Properties that can be configured for the HANA Support Vector Machine algorithm.
Support Vector Machines (SVMs) refer to a family of supervised learning models using the concept of support vector. Compared with many other supervised learning models, SVMs have the advantages in that the models produced by SVMs can be either linear or non-linear, where the latter is realized by a technique called Kernel Trick.
Like most supervised models, SVMs have training and testing phases. In the training phase, a function f(x):->y where f(∙) is a function (can be non-linear) mapping a sample onto a TARGET, is learnt. The training set consists of pairs denoted by {xi, yi}, where x denotes a sample represented by several attributes, and y denotes a TARGET (supervised information). In the testing phase, the learnt f(∙) is further used to map a sample with unknown TARGET onto its predicted TARGET.
Classification is one of the most frequent tasks in many fields including machine learning, data mining, computer vision, and business data analysis. Compared with linear classifiers like logistic regression, SVC is able to produce non-linear decision boundary, which leads to better accuracy on some real world dataset. In classification scenario, f(∙) refers to decision function, and a TARGET refers to a "label" represented by a real number.
SVR is another method for regression analysis. Compared with classical linear regression methods like least square regression, the regression function in SVR can be non-linear. In regression scenario, f(∙) refers to regression function, and TARGET refers to "response" represented by a real number.
This implements a pairwise "learning to rank" algorithm which learns a ranking function from several sets (distinguished by Query ID) of ranked samples. In the scenario of ranking, f(∙) refers to ranking function, and TARGET refers to score, according to which the final ranking is made. For pairwise ranking, f(∙) is learnt so that the pairwise relationship expressing the rank of the samples within each set is considered.
Because non-linearity is realized by Kernel Trick, besides the datasets, the kernel type and parameters should be specified as well.

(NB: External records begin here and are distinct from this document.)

-- ==== Sys2Proof/Machine/WeftCode.lean ====
section
/-! DEFINITION. The 64-bit words of weft (09_weft_reference.md R241, R242 and its encoding tables): an encoder of every weft
instruction, and the decoder that the load checks use. A word is decoded only if every reserved field of it is 0: it must be
the word of the instruction read from it. -/

namespace Sys2Proof.Machine

/-- 1 for true. -/
def b2n (b : Bool) : Nat := if b then 1 else 0

/-- Major and minor opcode in place. -/
def opc (major minor : Nat) : Nat := major * 2 ^ 58 + minor * 2 ^ 52

/-- Word of a scalar ALU instruction. -/
def encAlu (minor : Nat) (f : Alu) : Nat :=
  match f.b with
  | .sel v => opc 0x01 minor + f.rd.toNat * 2 ^ 47 + f.sa.toNat * 2 ^ 40 + v.toNat * 2 ^ 33
  | .imm v => opc 0x02 minor + f.rd.toNat * 2 ^ 47 + f.sa.toNat * 2 ^ 40 + v.toNat

/-- Word of a vector elementwise instruction. -/
def encVop (minor : Nat) (f : Vop) : Nat :=
  opc 0x10 minor + f.dA.toNat * 2 ^ 48 + f.aA.toNat * 2 ^ 44 +
    (match f.b with
     | .arr a => a.toNat * 2 ^ 39
     | .sel v => 2 ^ 43 + v.toNat * 2 ^ 36) +
    b2n f.fp * 2 ^ 35 + b2n f.sat * 2 ^ 34 + f.n.toNat * 2 ^ 18

/-- A class operand of WCOMB in 7 bits. -/
def encClass (c : WClass) : Nat := b2n c.present * 64 + c.engine.toNat * 16 + c.tile.toNat

/-- The word of a weft instruction; none for a command that is no weft instruction. -/
def encodeWeft : Instr → Option Nat
  | .nop _ => some (opc 0x00 0x00)
  | .halt _ => some (opc 0x00 0x01)
  | .jump _ t => some (opc 0x00 0x02 + t.toNat)
  | .call _ t => some (opc 0x00 0x03 + t.toNat)
  | .ret _ => some (opc 0x00 0x04)
  | .loop _ (.imm n) e => some (opc 0x00 0x05 + n.toNat * 2 ^ 35 + e.toNat)
  | .loop _ (.sel v) e => some (opc 0x00 0x05 + 2 ^ 51 + v.toNat * 2 ^ 35 + e.toNat)
  | .waitpick _ (.imm n) => some (opc 0x00 0x06 + n.toNat)
  | .waitpick _ (.sel v) => some (opc 0x00 0x06 + 2 ^ 51 + v.toNat)
  | .sync _ b m => some (opc 0x00 0x07 + b.toNat * 2 ^ 8 + m.toNat)
  | .phaseHint _ l n => some (opc 0x00 0x08 + l.toNat * 2 ^ 12 + n.toNat)
  | .carryBegin _ r => some (opc 0x00 0x09 + r.toNat)
  | .carryEnd _ => some (opc 0x00 0x0A)
  | .add _ f => some (encAlu 0x00 f)
  | .sub _ f => some (encAlu 0x01 f)
  | .mul _ f => some (encAlu 0x02 f)
  | .mulhs _ f => some (encAlu 0x03 f)
  | .mulhu _ f => some (encAlu 0x04 f)
  | .and _ f => some (encAlu 0x05 f)
  | .or _ f => some (encAlu 0x06 f)
  | .xor _ f => some (encAlu 0x07 f)
  | .shl _ f => some (encAlu 0x08 f)
  | .shr _ f => some (encAlu 0x09 f)
  | .sra _ f => some (encAlu 0x0A f)
  | .min _ f => some (encAlu 0x0B f)
  | .max _ f => some (encAlu 0x0C f)
  | .minu _ f => some (encAlu 0x0D f)
  | .maxu _ f => some (encAlu 0x0E f)
  | .slt _ f => some (encAlu 0x0F f)
  | .sltu _ f => some (encAlu 0x10 f)
  | .movi _ rd v => some (opc 0x02 0x20 + rd.toNat * 2 ^ 47 + v.toNat)
  | .mova _ ad v => some (opc 0x03 0x00 + ad.toNat * 2 ^ 48 + v.toNat)
  | .adda _ ad an v => some (opc 0x03 0x01 + ad.toNat * 2 ^ 48 + an.toNat * 2 ^ 44 + v.toNat * 2 ^ 37)
  | .addai _ ad an v => some (opc 0x03 0x02 + ad.toNat * 2 ^ 48 + an.toNat * 2 ^ 44 + v.toNat)
  | .madda _ ad an v m => some (opc 0x03 0x03 + ad.toNat * 2 ^ 48 + an.toNat * 2 ^ 44 + v.toNat * 2 ^ 37 + m.toNat)
  | .movas _ ad v => some (opc 0x03 0x04 + ad.toNat * 2 ^ 48 + v.toNat * 2 ^ 37)
  | .cfgGang _ (.imm m) => some (opc 0x04 0x00 + m.toNat)
  | .cfgGang _ (.sel v) => some (opc 0x04 0x00 + 2 ^ 51 + v.toNat)
  | .cfgNum _ (.imm z m) => some (opc 0x04 0x01 + b2n z + m.toNat * 2)
  | .cfgNum _ (.sel v) => some (opc 0x04 0x01 + 2 ^ 51 + v.toNat)
  | .sld _ rd an o => some (opc 0x05 0x00 + rd.toNat * 2 ^ 47 + an.toNat * 2 ^ 43 + o.toNat)
  | .sst _ v an o => some (opc 0x05 0x01 + v.toNat * 2 ^ 45 + an.toNat * 2 ^ 41 + o.toNat)
  | .lda _ ad an o => some (opc 0x05 0x02 + ad.toNat * 2 ^ 48 + an.toNat * 2 ^ 44 + o.toNat)
  | .seXfer _ f => some (opc 0x08 0x00 + f.slot.toNat * 2 ^ 48 + f.idx.toNat * 2 ^ 36 + b2n f.ireg * 2 ^ 35 + b2n f.aen * 2 ^ 34 +
      f.an.toNat * 2 ^ 30 + f.o0.toNat * 2 ^ 18 + f.o1.toNat * 2 ^ 14 + f.o2.toNat * 2 ^ 10 + b2n f.oen * 2 ^ 9 +
      f.osr.toNat * 2 ^ 4 + f.sp.toNat)
  | .seInv _ .all => some (opc 0x08 0x01 + 2 ^ 16)
  | .seInv _ (.reg r) => some (opc 0x08 0x01 + 2 ^ 15 + r.toNat)
  | .seInv _ (.idx i) => some (opc 0x08 0x01 + i.toNat)
  | .mpass _ f => some (opc 0x0C 0x00 + f.target.toNat * 2 ^ 49 + f.pair.toNat * 2 ^ 46 + f.mcount.toNat * 2 ^ 37 +
      b2n f.new * 2 ^ 36 + f.t0.toNat * 2 ^ 32 + b2n f.acc * 2 ^ 31 + f.shf.toNat * 2 ^ 23 + f.rsel.toNat * 2 ^ 17 +
      f.aslot.toNat * 2 ^ 13 + f.wslot.toNat * 2 ^ 9)
  | .vadd _ f => some (encVop 0x00 f)
  | .vsub _ f => some (encVop 0x01 f)
  | .vmul _ f => some (encVop 0x02 f)
  | .vmin _ f => some (encVop 0x03 f)
  | .vmax _ f => some (encVop 0x04 f)
  | .vand _ f => some (encVop 0x05 f)
  | .vor _ f => some (encVop 0x06 f)
  | .vxor _ f => some (encVop 0x07 f)
  | .vshl _ f => some (encVop 0x08 f)
  | .vsra _ f => some (encVop 0x09 f)
  | .vcvti _ f => some (encVop 0x0A f)
  | .vcvtf _ f => some (encVop 0x0B f)
  | .vcopy _ f => some (encVop 0x0C f)
  | .req _ f => some (opc 0x11 0x00 + b2n f.accF * 2 ^ 51 + f.tgt.toNat * 2 ^ 48 + b2n f.chan * 2 ^ 47 + f.cbase.toNat * 2 ^ 35 +
      f.rnd.toNat * 2 ^ 33 + b2n f.sat * 2 ^ 32 + f.stat.toNat * 2 ^ 29 + f.maxabs.toNat * 2 ^ 26 + b2n f.srcMem * 2 ^ 25 +
      f.src.toNat * 2 ^ 19 + f.rows.toNat * 2 ^ 10 + f.oslot.toNat * 2 ^ 6 + f.pA.toNat * 2 ^ 2)
  | .wcomb _ f => some (opc 0x11 0x01 + encClass f.c0 * 2 ^ 45 + encClass f.c8 * 2 ^ 38 + encClass f.c16 * 2 ^ 31 +
      f.sh.toNat * 2 ^ 26 + b2n f.sat * 2 ^ 25 + f.dA.toNat * 2 ^ 21 + f.rows.toNat * 2 ^ 12)
  | .pool _ f => some (opc 0x12 0x00 + f.islot.toNat * 2 ^ 48 + f.dA.toNat * 2 ^ 44 + b2n f.avg * 2 ^ 43 + f.divMode.toNat * 2 ^ 41 +
      b2n f.glob * 2 ^ 40 + f.ofmt.toNat * 2 ^ 38 + b2n f.sat * 2 ^ 37 + f.fdiv.toNat * 2 ^ 21)
  | .dwconv _ f => some (opc 0x12 0x01 + f.islot.toNat * 2 ^ 48 + f.dA.toNat * 2 ^ 44 + f.wA.toNat * 2 ^ 40 + f.wfmt.toNat * 2 ^ 38)
  | .boxdecH _ p c f n => some (opc 0x13 0x00 + p.toNat * 2 ^ 48 + b2n c * 2 ^ 47 + f.toNat * 2 ^ 20 + n.toNat)
  | .boxdecE _ p f n => some (opc 0x13 0x01 + p.toNat * 2 ^ 48 + f.toNat * 2 ^ 20 + n.toNat)
  | .nmsSort _ p => some (opc 0x13 0x02 + p.toNat * 2 ^ 48)
  | .nmsSup _ p i j => some (opc 0x13 0x03 + p.toNat * 2 ^ 48 + i.toNat * 2 ^ 10 + j.toNat)
  | .nmsOut _ p => some (opc 0x13 0x04 + p.toNat * 2 ^ 48)
  | .crop _ p f n => some (opc 0x13 0x05 + p.toNat * 2 ^ 48 + f.toNat * 2 ^ 42 + n.toNat * 2 ^ 36)
  | .emitDet _ f => some (opc 0x14 0x00 + f.pA.toNat * 2 ^ 48 + f.q.toNat * 2 ^ 45 + f.network.toNat * 2 ^ 16 + f.output.toNat)
  | .emitRec _ l q n => some (opc 0x14 0x01 + l.toNat * 2 ^ 48 + q.toNat * 2 ^ 45 + n.toNat * 2 ^ 32)
  | .statOut _ k d => some (opc 0x18 0x00 + k.toNat * 2 ^ 50 + d.toNat * 2 ^ 44)
  | .maxabsOut _ d => some (opc 0x18 0x01 + d.toNat * 2 ^ 44)
  | .vmaxabs _ f => some (opc 0x18 0x02 + f.rd.toNat * 2 ^ 47 + b2n f.fp * 2 ^ 46 + b2n f.srcMem * 2 ^ 45 + f.src.toNat * 2 ^ 39 +
      f.rows.toNat * 2 ^ 30)
  | _ => none

/-- Bits [lo + n − 1 : lo] of a word as a bit vector. -/
def bf (w lo n : Nat) : BitVec n := BitVec.ofNat n (field w lo n)

/-- The scalar ALU fields of a word of major 0x01 or 0x02. -/
def candAlu (imm : Bool) (w : Nat) : Alu := ⟨bf w 47 5, bf w 40 7, if imm then .imm (bf w 0 32) else .sel (bf w 33 7)⟩

/-- The vector elementwise fields of a word. -/
def candVop (w : Nat) : Vop :=
  ⟨bf w 48 4, bf w 44 4, if nbit w 43 then .sel (bf w 36 7) else .arr (bf w 39 4), nbit w 35, nbit w 34, bf w 18 16⟩

/-- A class operand from 7 bits at lo. -/
def candClass (w lo : Nat) : WClass := ⟨nbit w (lo + 6), bf w (lo + 4) 2, bf w lo 4⟩

/-- The scalar ALU operations by minor opcode. -/
def candScalar (x : Ctx) (minor : Nat) (f : Alu) : Option Instr :=
  match minor with
  | 0x00 => some (.add x f)
  | 0x01 => some (.sub x f)
  | 0x02 => some (.mul x f)
  | 0x03 => some (.mulhs x f)
  | 0x04 => some (.mulhu x f)
  | 0x05 => some (.and x f)
  | 0x06 => some (.or x f)
  | 0x07 => some (.xor x f)
  | 0x08 => some (.shl x f)
  | 0x09 => some (.shr x f)
  | 0x0A => some (.sra x f)
  | 0x0B => some (.min x f)
  | 0x0C => some (.max x f)
  | 0x0D => some (.minu x f)
  | 0x0E => some (.maxu x f)
  | 0x0F => some (.slt x f)
  | 0x10 => some (.sltu x f)
  | _ => none

/-- Control instructions by minor opcode. -/
def candControl (x : Ctx) (minor w : Nat) : Option Instr :=
  match minor with
  | 0x00 => some (.nop x)
  | 0x01 => some (.halt x)
  | 0x02 => some (.jump x (bf w 0 20))
  | 0x03 => some (.call x (bf w 0 20))
  | 0x04 => some (.ret x)
  | 0x05 => some (.loop x (if nbit w 51 then .sel (bf w 35 7) else .imm (bf w 35 16)) (bf w 0 20))
  | 0x06 => some (.waitpick x (if nbit w 51 then .sel (bf w 0 7) else .imm (bf w 0 20)))
  | 0x07 => some (.sync x (bf w 8 3) (bf w 0 8))
  | 0x08 => some (.phaseHint x (bf w 12 2) (bf w 0 11))
  | 0x09 => some (.carryBegin x (bf w 0 12))
  | 0x0A => some (.carryEnd x)
  | _ => none

/-- Vector elementwise instructions by minor opcode. -/
def candVector (x : Ctx) (minor : Nat) (f : Vop) : Option Instr :=
  match minor with
  | 0x00 => some (.vadd x f)
  | 0x01 => some (.vsub x f)
  | 0x02 => some (.vmul x f)
  | 0x03 => some (.vmin x f)
  | 0x04 => some (.vmax x f)
  | 0x05 => some (.vand x f)
  | 0x06 => some (.vor x f)
  | 0x07 => some (.vxor x f)
  | 0x08 => some (.vshl x f)
  | 0x09 => some (.vsra x f)
  | 0x0A => some (.vcvti x f)
  | 0x0B => some (.vcvtf x f)
  | 0x0C => some (.vcopy x f)
  | _ => none

/-- The instruction that the opcodes and fields of a word name, whatever its reserved fields hold. -/
def candWeft (x : Ctx) (w : Nat) : Option Instr :=
  let minor := field w 52 6
  match field w 58 6, minor with
  | 0x00, m => candControl x m w
  | 0x01, m => candScalar x m (candAlu false w)
  | 0x02, 0x20 => some (.movi x (bf w 47 5) (bf w 0 32))
  | 0x02, m => candScalar x m (candAlu true w)
  | 0x03, 0x00 => some (.mova x (bf w 48 4) (bf w 0 40))
  | 0x03, 0x01 => some (.adda x (bf w 48 4) (bf w 44 4) (bf w 37 7))
  | 0x03, 0x02 => some (.addai x (bf w 48 4) (bf w 44 4) (bf w 0 32))
  | 0x03, 0x03 => some (.madda x (bf w 48 4) (bf w 44 4) (bf w 37 7) (bf w 0 16))
  | 0x03, 0x04 => some (.movas x (bf w 48 4) (bf w 37 7))
  | 0x04, 0x00 => some (.cfgGang x (if nbit w 51 then .sel (bf w 0 7) else .imm (bf w 0 2)))
  | 0x04, 0x01 => some (.cfgNum x (if nbit w 51 then .sel (bf w 0 7) else .imm (nbit w 0) (bf w 1 2)))
  | 0x05, 0x00 => some (.sld x (bf w 47 5) (bf w 43 4) (bf w 0 16))
  | 0x05, 0x01 => some (.sst x (bf w 45 7) (bf w 41 4) (bf w 0 16))
  | 0x05, 0x02 => some (.lda x (bf w 48 4) (bf w 44 4) (bf w 0 16))
  | 0x08, 0x00 => some (.seXfer x ⟨bf w 48 4, nbit w 35, bf w 36 12, nbit w 34, bf w 30 4, bf w 18 12, bf w 14 4, bf w 10 4, nbit w 9,
      bf w 4 5, bf w 0 4⟩)
  | 0x08, 0x01 => some (.seInv x (if nbit w 16 then .all else if nbit w 15 then .reg (bf w 0 5) else .idx (bf w 0 12)))
  | 0x0C, 0x00 => some (.mpass x ⟨bf w 49 3, bf w 46 3, bf w 37 9, nbit w 36, bf w 32 4, nbit w 31, bf w 23 8, bf w 17 6, bf w 13 4,
      bf w 9 4⟩)
  | 0x10, m => candVector x m (candVop w)
  | 0x11, 0x00 => some (.req x ⟨nbit w 51, bf w 48 3, nbit w 47, bf w 35 12, bf w 33 2, nbit w 32, bf w 29 3, bf w 26 3, nbit w 25,
      bf w 19 6, bf w 10 9, bf w 6 4, bf w 2 4⟩)
  | 0x11, 0x01 => some (.wcomb x ⟨candClass w 45, candClass w 38, candClass w 31, bf w 26 5, nbit w 25, bf w 21 4, bf w 12 9⟩)
  | 0x12, 0x00 => some (.pool x ⟨bf w 48 4, bf w 44 4, nbit w 43, bf w 41 2, nbit w 40, bf w 38 2, nbit w 37, bf w 21 16⟩)
  | 0x12, 0x01 => some (.dwconv x ⟨bf w 48 4, bf w 44 4, bf w 40 4, bf w 38 2⟩)
  | 0x13, 0x00 => some (.boxdecH x (bf w 48 4) (nbit w 47) (bf w 20 20) (bf w 0 16))
  | 0x13, 0x01 => some (.boxdecE x (bf w 48 4) (bf w 20 20) (bf w 0 16))
  | 0x13, 0x02 => some (.nmsSort x (bf w 48 4))
  | 0x13, 0x03 => some (.nmsSup x (bf w 48 4) (bf w 10 10) (bf w 0 10))
  | 0x13, 0x04 => some (.nmsOut x (bf w 48 4))
  | 0x13, 0x05 => some (.crop x (bf w 48 4) (bf w 42 6) (bf w 36 6))
  | 0x14, 0x00 => some (.emitDet x ⟨bf w 48 4, bf w 45 3, bf w 16 16, bf w 0 16⟩)
  | 0x14, 0x01 => some (.emitRec x (bf w 48 4) (bf w 45 3) (bf w 32 10))
  | 0x18, 0x00 => some (.statOut x (bf w 50 2) (bf w 44 4))
  | 0x18, 0x01 => some (.maxabsOut x (bf w 44 4))
  | 0x18, 0x02 => some (.vmaxabs x ⟨bf w 47 5, nbit w 46, nbit w 45, bf w 39 6, bf w 30 9⟩)
  | _, _ => none

/-- SE.INV with all = 1, or with ireg = 1, does not use the index bits that its form leaves over (Table, Stream encodings). -/
def normWeft (w : Nat) : Nat :=
  if field w 52 12 = 0x08 * 64 + 0x01 then
    if nbit w 16 then w - field w 15 1 * 2 ^ 15 - field w 0 12
    else if nbit w 15 then w - field w 5 7 * 2 ^ 5
    else w
  else w

/-- The weft instruction that a context reads from a 64-bit word; none for an ENCODING error (R242). -/
def decodeWeft (x : Ctx) (w : Nat) : Option Instr :=
  match candWeft x w with
  | some i => if i.wf && encodeWeft i == some (normWeft w) then some i else none
  | none => none

/-- Selectors of an instruction that names a parameter register above P31, absent from weft 2.x (R266). -/
def highSel (v : BitVec 7) : Bool := decide (0x60 ≤ v.toNat)

/-- An instruction that weft 2.x holds (Table, Weft 2.x differences); n and tick bound its WAITPICK. -/
def inWeft2 (i : Instr) : Bool :=
  let alu := fun (f : Alu) => !highSel f.sa && (match f.b with | .sel v => !highSel v | .imm _ => true)
  let vop := fun (f : Vop) => match f.b with | .sel v => !highSel v | .arr _ => true
  match i with
  | .carryBegin _ _ | .carryEnd _ | .wcomb _ _ | .phaseHint _ _ _ => false
  | .waitpick _ (.sel _) => false
  | .waitpick _ (.imm n) => decide (n.toNat ≤ 65535)
  | .loop _ (.sel v) _ => !highSel v
  | .add _ f | .sub _ f | .mul _ f | .mulhs _ f | .mulhu _ f | .and _ f | .or _ f | .xor _ f | .shl _ f | .shr _ f | .sra _ f
  | .min _ f | .max _ f | .minu _ f | .maxu _ f | .slt _ f | .sltu _ f => alu f
  | .vadd _ f | .vsub _ f | .vmul _ f | .vmin _ f | .vmax _ f | .vand _ f | .vor _ f | .vxor _ f | .vshl _ f | .vsra _ f
  | .vcvti _ f | .vcvtf _ f | .vcopy _ f => vop f
  | .adda _ _ _ v | .madda _ _ _ v _ | .movas _ _ v | .sst _ v _ _ => !highSel v
  | .cfgGang _ (.imm m) => decide (m.toNat ≤ 1)
  | .cfgGang _ (.sel v) => !highSel v
  | .cfgNum _ (.imm _ m) => decide (m.toNat ≤ 1)
  | .cfgNum _ (.sel v) => !highSel v
  | .mpass _ f => f.pair.toNat != 2 && f.pair.toNat != 3 && decide (f.mcount.toNat < 256)
  | .req _ f => f.rnd.toNat == 0
  | _ => true

/-- The stream slots that an instruction names: SE.XFER starts a transfer in one, engine commands take from or store to
others (R253, R277). -/
def slotsOf : Instr → List Nat
  | .seXfer _ f => [f.slot.toNat]
  | .mpass _ f => f.aslot.toNat :: (if f.new then [f.wslot.toNat] else [])
  | .req _ f => [f.oslot.toNat]
  | .pool _ f => [f.islot.toNat]
  | .dwconv _ f => [f.islot.toNat]
  | _ => []

end Sys2Proof.Machine
end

| Property | Description |
|---|---|
| Algorithm Type | Select the type of analysis the algorithm should perform.
|
| Output Mode | Select the mode in which you want to use the output of this algorithm. |
| Features | Select the input columns with which you want to perform the analysis. |
| Target Variable | Select the target column on which you want to perform the analysis. |
| Query ID | Select a Query ID column for Ranking. |
| Missing Values | Select the method for handling missing values. Possible
values:
|
| Kernel Type | Select the kernel type. |
| Gamma | Enter the gamma coefficient for the RBF kernel. |
| Maximum Margin | Enter a trade-off value that you want to consider between the training error and margin. |
| Degree | Enter a degree for polynomial kernel. The default value is 3. |
| Linear Coefficient | Enter a value for linear coefficient. |
| Coefficient Constant | Enter a value for coefficient constant. |
| Cross Validation | Select this option to use cross validation for calculation. |
| Normalization Type | Select the type of normalization. |
| Number of Threads | Enter the number of threads the algorithm should use for execution. The default value is 1. |
| Predicted Column Name | Enter a name for the newly-created column that contains predicted values. |